Pasadas las doscientas páginas, María del Carmen cruza el límite. Conoce a Bárbaro quien la “invitaba a tomar el rumbo del extremo Sur, más allá del Pance, riberas de la cordillera.” El clima de la novela se vuelve más áspero y turbio, y el discurso, latinoamericanista. Bárbaro introduce a María del Carmen en prácticas aborígenes y en el consumo de hongos. “Con mi amado nos manteníamos Pance abajo, ¿haciendo qué? Bajando gringos. Así conseguía Bárbaro el merco, y le gustaba la acción (…). A mí también me daba rabia que fueran tantos y tan sonsos y que vinieran a esta tierra a encontrar los pecados capitales a precio de realización.” Las escenas que se siguen son la descripción de la Colombia que conocemos por los diarios, violenta y subversiva, y que, en su versión, Caicedo la carga de un resentimiento que seduce.
Mi parte favorita es el encuentro entre un norteamericano y Bárbaro. El diálogo empieza a caldearse en el momento en que el gringo lo contradice y propone una visión optimista y generosa del país: “Pero si yo no he visto más que armonía (…) Me gusta Colombia por los bellos paisajes y la simpatía de la gente”. Bárbaro no se resiste y lo asalta, le quita el walkman y los “bluyines Levis”, y lo golpea “para que aprenda a que las cosas son duras en este país”. María del Carmen cuenta que finalmente dejaron al gringo tirado en el río pero, que al día siguiente, los diarios decían que más tarde lo habían encontrado dos equipos de futbolistas “y que los 22 lo habían humillado, usado y abusado”.

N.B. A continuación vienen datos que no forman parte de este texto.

-- ==== Sys2Proof/Tests/Slice0.lean ====
section
/-! SUPPORT. The model's own tests: ill-formed terms refused, patterns written out bit by bit from spec/, single steps with
the expected values of spec/95_test_vectors.md, and a state that meets the hypotheses of each statement. -/

namespace Sys2Proof.Tests

open Sys2Proof Sys2Proof.Machine

/-! ### Small states -/

/-- An environment with the given answers supplied. -/
def answers (sink cancel : List Bool) (waits : List WaitAnswer) (drift : List Nat) : Env :=
  { Env.initial with sink := sink, cancel := cancel, waits := waits, drift := drift }

/-- The parameters of 95_test_vectors.md V1. -/
def sample (rpt : RepeatCount) : Params := { tid := 0xB497, chan := 0, mode := 3, str := 0, rpt := rpt }

/-- `IDLE` with written parameters. -/
def ready (rpt : RepeatCount) (ovr : Micros) (e : Env) : State :=
  { State.reset with p := sample rpt, written := true, ovr := ovr, env := e }

/-- Phase `CAL`. -/
def inCal (tu : Micros) (qidx : BitVec 8) (e : Env) : State :=
  { ready 1 0 e with phase := .cal, busy := true, tu := tu, qidx := qidx }

/-- Phase `TX`. -/
def inTx (rpt rep : RepeatCount) (qidx : BitVec 8) (e : Env) : State :=
  { ready rpt 250 e with phase := .tx, busy := true, tu := 250, tuf := true, rep := rep, qidx := qidx }

/-- Phase `TX`, in the wait of slot `q`, which never ends. -/
def hungAt (q : BitVec 8) : State := { inTx 1 0 q Env.initial with waiting := some 250 }

/-- Phase `FATAL` after a SinkFault. -/
def inFatal : State :=
  { ready 1 250 Env.initial with phase := .fatal, fatalFlag := true, cause := 1, tu := 250, tuf := true }

/-- Phase `DONE`. -/
def inDone : State :=
  { ready 1 250 Env.initial with phase := .done, doneFlag := true, tu := 250, tuf := true, rep := 1 }

/-- A next state with a property. -/
def nextIs (o : Host.Outcome State Fault Refusal) (f : State → Bool) : Bool :=
  match o with
  | .next s => f s
  | .fault _ => false
  | .refused _ => false

/-- A refusal. -/
def refusedAs (o : Host.Outcome State Fault Refusal) (r : Refusal) : Bool :=
  match o with
  | .next _ => false
  | .fault _ => false
  | .refused r' => decide (r' = r)

/-! ### WellFormed refuses -/

theorem test_wellFormed_slot : wellFormed (.slot 0 175) = true ∧ wellFormed (.slot 0 176) = false := by decide
theorem test_wellFormed_frame_postfix : wellFormed (.frame 1) = false := by decide
/-- A word with another checksum than R71's is no ill-formed term (40_frame_encoder.md R82). -/
theorem test_wellFormed_frame_any_checksum :
    wellFormed (.frame 0x2D25C0C0138) = true ∧ wellFormed (.frame 0x2D25C0C013C) = true := by decide

/-! ### Patterns, bit by bit (30_encoding.md R53 to R62) -/

theorem test_decode_pre : decode .symbol 0b11111100 = .ok .pre := by decide
theorem test_decode_bit1 : decode .symbol 0b1110 = .ok .bit1 := by decide
theorem test_decode_bit0 : decode .symbol 0b1000 = .ok .bit0 := by decide
/-- V1: transmitterId 1011010010010111, channel 0000, mode 0011, strength 00000000, checksum 01001110, postfix 00. -/
theorem test_decode_frame :
    decode .logicalWord 0b1011010010010111_0000_0011_00000000_01001110_00 = .ok (.frame 0x2D25C0C0138) := by decide
/-- The same word with the checksum field 01001111. -/
theorem test_decode_frame_other_checksum :
    decode .logicalWord 0b1011010010010111_0000_0011_00000000_01001111_00 = .ok (.frame 0x2D25C0C013C) := by decide
/-- R66: a channel of 4 and a mode of 15 are sent verbatim. -/
theorem test_decode_unnamed_values :
    decode .chanValue 0b0100 = .ok (.chan 4) ∧ decode .modeValue 0b1111 = .ok (.mode 15) := by decide
theorem test_decode_tid : decode .tidField 0b1011010010010111 = .ok (.tid 0xB497) := by decide
theorem test_decode_chan : decode .chanField 0b0001 = .ok (.chan 1) := by decide
theorem test_decode_mode : decode .modeField 0b0011 = .ok (.mode 3) := by decide
theorem test_decode_str : decode .strField 0b00110010 = .ok (.str 50) := by decide
theorem test_decode_csum : decode .csumField 0b01001110 = .ok (.csum 0x4E) := by decide
theorem test_decode_post : decode .postField 0b00 = .ok .post := by decide
theorem test_decode_chanValues :
    decode .chanValue 0b0000 = .ok .chanChannel1 ∧ decode .chanValue 0b0001 = .ok .chanChannel2
      ∧ decode .chanValue 0b0010 = .ok .chanChannel3 ∧ decode .chanValue 0b0011 = .ok .chanReserved3 := by decide
theorem test_decode_modeValues :
    decode .modeValue 0b0000 = .ok .modeCalDummy ∧ decode .modeValue 0b0001 = .ok .modeShock
      ∧ decode .modeValue 0b0010 = .ok .modeVibrate ∧ decode .modeValue 0b0011 = .ok .modeBeep := by decide
theorem test_decodeTableWord :
    decodeTableWord 8 0xFC = some .pre ∧ decodeTableWord 8 0xE = some .bit1 ∧ decodeTableWord 8 0x8 = some .bit0
      ∧ decodeTableWord 8 0 = some .chanChannel1 ∧ decodeTableWord 8 0x32 = some (.str 50)
      ∧ decodeTableWord 16 0xB497 = some (.tid 0xB497) ∧ decodeTableWord 48 0x2D25C0C0138 = some (.frame 0x2D25C0C0138)
      ∧ decodeTableWord 48 1 = none := by decide
set_option maxRecDepth 4000 in
/-- R60, read back: the levels of V1's frame give its word; a level sequence without the preamble is no frame. -/
theorem test_decodeFrame :
    decodeFrame (wordLevels 0x2D25C0C0138) = .ok 0x2D25C0C0138
      ∧ decodeFrame (List.replicate 176 false) = .error .badPreamble := by decide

¡Qué viva la música! es un texto distinto a Calicalabozo por la preponderancia de la voz femenina y porque el telón de fondo no es el cine sino la música: el rock y la rumba. Sin embargo, (el mismo Caicedo da la idea) los componentes de su obra son intercambiables: “El atravesado, Angelita y Miguel Ángel y partes de ¡Qué viva la música! resisten como novela porque tratan los mismos temas y en algunos casos se repiten personajes como Angelita y Miguel Ángel y perfectamente se puede convertir Solano Patiño en Ricardito el Miserable”.
Si en ¡Qué viva la música!, Ricardo es un músico desquiciado al que todos esquivan en algún momento de la noche; en Calicalabozo, es el cinéfilo empedernido -un pesado- que sólo puede, y quiere hablar de cine.

Verónica Bonafina, del blog Nieva en tu cerebro.